Semua orang begitu antusias dengan pemikirannya masing – masing. Ada yang antusias karena akhirnya mampu mengikuti upacara pernikahan yang sangat sakral dari Raja Majapahit. Ada yang antusias karena memandang pernikahan Hayam Wuruk sebagai ladang diplomasi. Ada juga yang antusias akan kehancuran Majapahit akibat ragam permasalahan yang timbul dari pernikahan sang penguasa.

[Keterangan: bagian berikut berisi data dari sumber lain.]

theorem slMirror_get {pt : Part} (lane : Bool) (m : Option Mirror) (t : Nat) (n : Node)
    (hpt : pt ∉ [.dup, .dupSent, .evt, .isl, .mir, .rcd, .tx]) : Part.get (slMirror lane m t n) pt = Part.get n pt := by
  simp only [List.mem_cons, List.not_mem_nil, or_false, not_or] at hpt
  unfold slMirror
  split
  · rfl
  split
  · exact (divergence_get _ (by simp [hpt])).trans ((slCrcError_get _ _ (by simp [hpt])).trans (by simp [hpt, divergence_get, laneFrame_get, slCrcError_get, get_upd_dup, get_upd_mir, get_foldl, get_ite]))
  · dsimp only
    have h1 : ∀ (m : Node) a, Part.get { m with mir.got := true, mir.pend := a } pt = Part.get m pt := fun m a => by simp [hpt, divergence_get, laneFrame_get, slCrcError_get, get_upd_dup, get_upd_mir, get_foldl, get_ite]
    have h2 := fun a => (h1 (laneFrame lane t n) a).trans (laneFrame_get _ _ _ (by simp [hpt]))
    have h3 : ∀ (m : Node), Part.get { m with dup.consecDiv := 0, dup.divIneligible := false } pt = Part.get m pt := fun m => by simp [hpt, divergence_get, laneFrame_get, slCrcError_get, get_upd_dup, get_upd_mir, get_foldl, get_ite]
    split
    · exact (divergence_get _ (by simp [hpt])).trans (h2 _)
    · exact (h3 _).trans (h2 _)

theorem mirrorTick_get {pt : Part} (n : Node)
    (hpt : pt ∉ [.alm, .almDue, .dup, .dupSent, .evt, .ln, .lo, .mir, .po, .rcd, .seq, .shp, .slots, .store, .tx]) : Part.get (mirrorTick n) pt = Part.get n pt := by
  simp only [List.mem_cons, List.not_mem_nil, or_false, not_or] at hpt
  unfold mirrorTick
  (repeat' split) <;> (try simp [hpt, applyMirror_get, divergence_get, sendMirror_get, srcSync_get, get_upd_dup, get_upd_jn, get_upd_mir, get_upd_jn_dup, get_foldl, get_ite]) <;> (try intros) <;> (repeat' split) <;> (try simp_all [hpt, applyMirror_get, divergence_get, sendMirror_get, srcSync_get, get_upd_dup, get_upd_jn, get_upd_mir, get_upd_jn_dup, get_foldl, get_ite])

theorem slOutcmd_get {pt : Part} (c : OutCmd) (n : Node)
    (hpt : pt ∉ [.digIn, .digOut, .ex, .lo, .po]) : Part.get (slOutcmd c n) pt = Part.get n pt := by
  simp only [List.mem_cons, List.not_mem_nil, or_false, not_or] at hpt
  unfold slOutcmd
  (repeat' split) <;> simp [hpt, modDo_get, modEx_get, modLo_get, modPo_get, setSs_get, get_foldl, get_ite]

theorem slSeqstep_get {pt : Part} (s k : Nat) (n : Node)
    (hpt : pt ∉ [.seq, .tx]) : Part.get (slSeqstep s k n) pt = Part.get n pt := by
  simp only [List.mem_cons, List.not_mem_nil, or_false, not_or] at hpt
  unfold slSeqstep
  (repeat' split) <;> simp [hpt, modSq_get, sendFrame_get, get_foldl, get_ite]

theorem takeOver_get {pt : Part} (t : Nat) (n : Node)
    (hpt : pt ∉ [.alm, .almDue, .ca, .digOut, .dup, .dupSent, .evt, .ex, .il, .ln, .lo, .po, .rcd, .seq, .shp, .slots]) : Part.get (takeOver t n) pt = Part.get n pt := by
  simp only [List.mem_cons, List.not_mem_nil, or_false, not_or] at hpt
  unfold takeOver
  (repeat' split) <;> simp [hpt, loRunEntry_get, raiseIf_get, setRole_get, get_upd_dup, get_upd_il, get_upd_ln, get_upd_il_ln_dup, get_foldl, get_ite]

theorem slStandDown_get {pt : Part} (t : Nat) (n : Node)
    (hpt : pt ∉ [.alm, .almDue, .ca, .digOut, .dup, .dupSent, .evt, .ex, .il, .ln, .lo, .po, .rcd, .seq, .shp, .slots]) : Part.get (slStandDown t n) pt = Part.get n pt := by
  simp only [List.mem_cons, List.not_mem_nil, or_false, not_or] at hpt
  unfold slStandDown
  (repeat' split) <;> simp [hpt, setPElig_get, setRole_get, takeOver_get, get_upd_dup, get_foldl, get_ite]

theorem roleInLow_get {pt : Part} (t : Nat) (n : Node)
    (hpt : pt ∉ [.alm, .almDue, .ca, .digOut, .dup, .dupSent, .evt, .ex, .il, .ln, .lo, .po, .rcd, .seq, .shp, .slots]) : Part.get (roleInLow t n) pt = Part.get n pt := by
  simp only [List.mem_cons, List.not_mem_nil, or_false, not_or] at hpt
  unfold roleInLow
  (repeat' split) <;> simp [hpt, takeOver_get, get_upd_dup, get_foldl, get_ite]

theorem overlapEnd_get {pt : Part} (t : Nat) (n : Node)
    (hpt : pt ∉ [.dup, .tx]) : Part.get (overlapEnd t n) pt = Part.get n pt := by
  simp only [List.mem_cons, List.not_mem_nil, or_false, not_or] at hpt
  unfold overlapEnd
  (repeat' split) <;> simp [hpt, sendFrame_get, get_upd_dup, get_foldl, get_ite]

theorem crossRampEnd_get {pt : Part} (t : Nat) (n : Node)
    (hpt : pt ∉ [.dup]) : Part.get (crossRampEnd t n) pt = Part.get n pt := by
  simp only [List.mem_cons, List.not_mem_nil, or_false, not_or] at hpt
  unfold crossRampEnd
  (repeat' split) <;> simp [hpt, get_upd_dup, get_foldl, get_ite]

theorem latch_get {pt : Part} (n : Node)
    (hpt : pt ∉ [.dup]) : Part.get (latch n) pt = Part.get n pt := by
  simp only [List.mem_cons, List.not_mem_nil, or_false, not_or] at hpt
  unfold latch
  (repeat' split) <;> simp [hpt, get_upd_dup, get_foldl, get_ite]

theorem relIn_get {pt : Part} (n : Node)
    (hpt : pt ∉ [.dup]) : Part.get (relIn n) pt = Part.get n pt := by
  simp only [List.mem_cons, List.not_mem_nil, or_false, not_or] at hpt
  unfold relIn
  (repeat' split) <;> simp [hpt, get_upd_dup, get_foldl, get_ite]

theorem holdTimeout_get {pt : Part} (t : Nat) (n : Node)
    (hpt : pt ∉ [.dup]) : Part.get (holdTimeout t n) pt = Part.get n pt := by
  simp only [List.mem_cons, List.not_mem_nil, or_false, not_or] at hpt
  unfold holdTimeout
  (repeat' split) <;> simp [hpt, get_upd_dup, get_foldl, get_ite]

theorem standDownNote_get {pt : Part} (n : Node)
    (hpt : pt ∉ [.dupSent, .evt, .rcd]) : Part.get (standDownNote n) pt = Part.get n pt := by
  simp only [List.mem_cons, List.not_mem_nil, or_false, not_or] at hpt
  unfold standDownNote
  (repeat' split) <;> simp [hpt, raise_get, recNote_get, get_foldl, get_ite]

Semua begitu antusias, kecuali Hayam Wuruk dan Sri Sudewi, para pemeran utama.
Di dalam kebisuan yang begitu mencekik hati, Sri Sudewi menemukan rasa antusias yang begitu tinggi dari para pelayan yang sedang menggerubungi dirinya. Para pelayan itu berlomba – lomba 'tuk membalurkan luluran khusus ke atas kulit Sri Sudewi. Hati Sri Sudewi terasa begitu perih. Mengapa disaat Sri Sudewi merasa tak bahagia, orang – orang disekitarnya selalu saja larut di dalam kebahagiaan?
Tak pernah sekalipun terbesit di benak Sri Sudewi tentang dirinya yang akan menikahi Hayam Wuruk... menikahi pria yang tak ia cintai dan... menikah dengan dalih berkorban untuk Kerajaan Majapahit. Sungguh Sri Sudewi tak mengerti, setelah semua ketidakadilan yang ia terima di balik tembok Kerajaan Majapahit, Sri Sudewi masih sangat bermurah hati untuk berkorban bagi kerajaan ini.

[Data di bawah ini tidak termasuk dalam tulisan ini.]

theorem detourNote_flag (kind idx : Nat) (n : Node) (j0 : Nat) : ((detourNote kind idx n)).evt.flag j0 = n.evt.flag j0 :=
  congrArg (fun e => Events.flag e j0) (detourNote_get (pt := .evt) kind idx n (by simp))

theorem rowReplace_flag (mem row : Nat) (n : Node) (j0 : Nat) (hj0 : n.evt.flag j0 = true) : ((rowReplace mem row n)).evt.flag j0 = true := by
  unfold rowReplace
  (repeat' split) <;> simp (maxDischargeDepth := 12) [hj0, detourNote_flag, raise_flag', flag_foldl, flag_ite]

theorem eccCorrected_flag (n : Node) (j0 : Nat) (hj0 : n.evt.flag j0 = true) : ((eccCorrected n)).evt.flag j0 = true := by
  unfold eccCorrected
  (repeat' split) <;> simp (maxDischargeDepth := 12) [hj0, raise_flag', flag_foldl, flag_ite]

theorem eccUncorrectable_flag (mem row : Nat) (n : Node) (j0 : Nat) (hj0 : n.evt.flag j0 = true) : ((eccUncorrectable mem row n)).evt.flag j0 = true := by
  unfold eccUncorrectable
  (repeat' split) <;> simp (maxDischargeDepth := 12) [hj0, recNote_flag, rowReplace_flag, flag_foldl, flag_ite]

theorem resultLost_flag (a : Nat) (n : Node) (j0 : Nat) (hj0 : n.evt.flag j0 = true) : ((resultLost a n)).evt.flag j0 = true := by
  unfold resultLost
  (repeat' split) <;> simp (maxDischargeDepth := 12) [hj0, loFollow_flag, poFollow_flag, raise_flag', flag_foldl, flag_ite]

theorem eccOnRead_flag (e : Ecc) (a : Nat) (n : Node) (j0 : Nat) (hj0 : n.evt.flag j0 = true) : ((eccOnRead e a n)).evt.flag j0 = true := by
  unfold eccOnRead
  (repeat' split) <;> simp (maxDischargeDepth := 12) [hj0, eccCorrected_flag, eccUncorrectable_flag, resultLost_flag, flag_foldl, flag_ite]

theorem scrubCorrected_flag (mem row t : Nat) (n : Node) (j0 : Nat) (hj0 : n.evt.flag j0 = true) : ((scrubCorrected mem row t n)).evt.flag j0 = true := by
  unfold scrubCorrected
  (repeat' split) <;> simp (maxDischargeDepth := 12) [hj0, eccCorrected_flag, rowReplace_flag, flag_foldl, flag_ite]

theorem scrub_flag (f : ScrubFind) (t : Nat) (n : Node) (j0 : Nat) (hj0 : n.evt.flag j0 = true) : ((scrub f t n)).evt.flag j0 = true := by
  unfold scrub
  (repeat' split) <;> simp (maxDischargeDepth := 12) [hj0, eccUncorrectable_flag, moduleFault_flag, resultLost_flag, scrubCorrected_flag, flag_foldl, flag_ite]

theorem roleTake_flag (b : Nat) (s : RoleState) (n : Node) (j0 : Nat) : ((roleTake b s n)).evt.flag j0 = n.evt.flag j0 :=
  congrArg (fun e => Events.flag e j0) (roleTake_get (pt := .evt) b s n (by simp))

theorem ckptWrite_flag (n : Node) (b : Byte) (j0 : Nat) : ((ckptWrite n b)).evt.flag j0 = n.evt.flag j0 :=
  congrArg (fun e => Events.flag e j0) (ckptWrite_get (pt := .evt) n b (by simp))

theorem checkpoint_flag (n : Node) (j0 : Nat) : ((checkpoint n)).evt.flag j0 = n.evt.flag j0 :=
  congrArg (fun e => Events.flag e j0) (checkpoint_get (pt := .evt) n (by simp))

theorem testDetour_flag (b : Nat) (n : Node) (j0 : Nat) (hj0 : n.evt.flag j0 = true) : ((testDetour b n)).evt.flag j0 = true := by
  unfold testDetour
  (repeat' split) <;> simp [hj0, genEnd_flag]

theorem engineFail_flag (e : Nat) (c : EngCause) (n : Node) (j0 : Nat) (hj0 : n.evt.flag j0 = true) : ((engineFail e c n)).evt.flag j0 = true := by
  unfold engineFail
  (repeat' split) <;> (try simp (maxDischargeDepth := 12) (contextual := true) [hj0, detourNote_flag, moduleFault_flag, testDetour_flag, raise_flag', flag_foldl, flag_ite]) <;> (try intros) <;> (repeat' split) <;> (try simp_all (maxDischargeDepth := 12) (contextual := true) [hj0, detourNote_flag, moduleFault_flag, testDetour_flag, raise_flag', flag_foldl, flag_ite])

theorem spareStart_flag (e : Nat) (n : Node) (j0 : Nat) (hj0 : n.evt.flag j0 = true) : ((spareStart e n)).evt.flag j0 = true := by
  unfold spareStart
  (repeat' split) <;> simp (maxDischargeDepth := 12) [hj0, roleTake_flag, raise_flag', flag_foldl, flag_ite]

theorem spareTick_flag (n : Node) (j0 : Nat) (hj0 : n.evt.flag j0 = true) : ((spareTick n)).evt.flag j0 = true := by
  unfold spareTick
  (repeat' split) <;> (try simp (maxDischargeDepth := 12) (contextual := true) [hj0, spareStart_flag, flag_foldl, flag_ite]) <;> (try intros) <;> (repeat' split) <;> (try simp_all (maxDischargeDepth := 12) (contextual := true) [hj0, spareStart_flag, flag_foldl, flag_ite])

theorem lockstep_flag (n : Node) (j0 : Nat) (hj0 : n.evt.flag j0 = true) : ((lockstep n)).evt.flag j0 = true := by
  unfold lockstep
  (repeat' split) <;> simp (maxDischargeDepth := 12) [hj0, moduleFault_flag, flag_foldl, flag_ite]

theorem selfTest_flag (w : Nat) (pass : Bool) (n : Node) (j0 : Nat) (hj0 : n.evt.flag j0 = true) : ((selfTest w pass n)).evt.flag j0 = true := by
  unfold selfTest
  (repeat' split) <;> simp (maxDischargeDepth := 12) [hj0, engineFail_flag, flag_foldl, flag_ite]

theorem islStops_flag (i : Nat) (n : Node) (j0 : Nat) (hj0 : n.evt.flag j0 = true) : ((islStops i n)).evt.flag j0 = true := by
  unfold islStops
  (repeat' split) <;> simp (maxDischargeDepth := 12) [hj0, caStop_flag, dspCut_flag, uiStop_flag, flag_foldl, flag_ite]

Sepanjang persiapan diri, Sri Sudewi hanya diam membisu sembari sesekali melemparkan senyuman tipisnya kepada para pelayan yang berada disekelilingnya. Tak pernah sekalipun Sri Sudewi berniat 'tuk menipu mereka dengan tawa bahagia. Sebab Sri Sudewi paham, bahkan untuk berpura – pura pun, Sri Sudewi tak memiliki energi emosi yang cukup.
Bak boneka hidup, Sri Sudewi membiarkan para pelayan 'tuk mempersiapkan dirinya dengan 'seindah mungkin'. Ragam wewangian yang begitu memabukan indra penciuman melekat pada tubuh Sri Sudewi.
"Tuan Putri, anda sangat cantik sekali!"
Pujian penuh kekaguman menyentak Sri Sudewi dari kegundahan hatinya. Ia kembali menemukan kesadarannya.
"Semua mempelai wanita di Nusantara pasti akan iri dengan kecantikan dan keindahan yang putri miliki!" seru para pelayan yang masih mengelilingi Sri Sudewi.
Tak ada yang dapat Sri Sudewi lakukan selain memberikan senyuman tipisnya kepada para pelayan itu. Tak ada yang tau seberapa besar keinginan Sri Sudewi 'tuk berteriak keras bahwa ia tak merasa bahagia dengan pernikahannya sendiri. Ia mungkin akan menjadi mempelai wanita tercantik, tetapi ia tak akan pernah bisa menjadi mempelai wanita terbahagia di Nusantara ini.
"Sekarang, anda dapat menunggu kedatangan mempelai pria anda, Putri," goda salah satu pelayan yang berada disana sembari menutup kepala Sri Sudewi dengan selembar kain tipis berwarna kuning. Kain itu menutupi kepala hingga ujung kaki Sri Sudewi, bahkan sampai menjuntai di atas lantai kamar
Tubuh Sri Sudewi digiring 'tuk duduk tepat di atas tempat tidurnya. Setelah memastikan semua kebutuhan Sri Sudewi terpenuhi, para pelayan pamit undur diri dan menutup pintu kamar Sri Sudewi dengan gerakan yang begitu pelan. Di dalam kesendirian itu, Sri Sudewi akhirnya meneteskan air mata yang sedari tadi menggumpal di kedua netra hitam legamnya.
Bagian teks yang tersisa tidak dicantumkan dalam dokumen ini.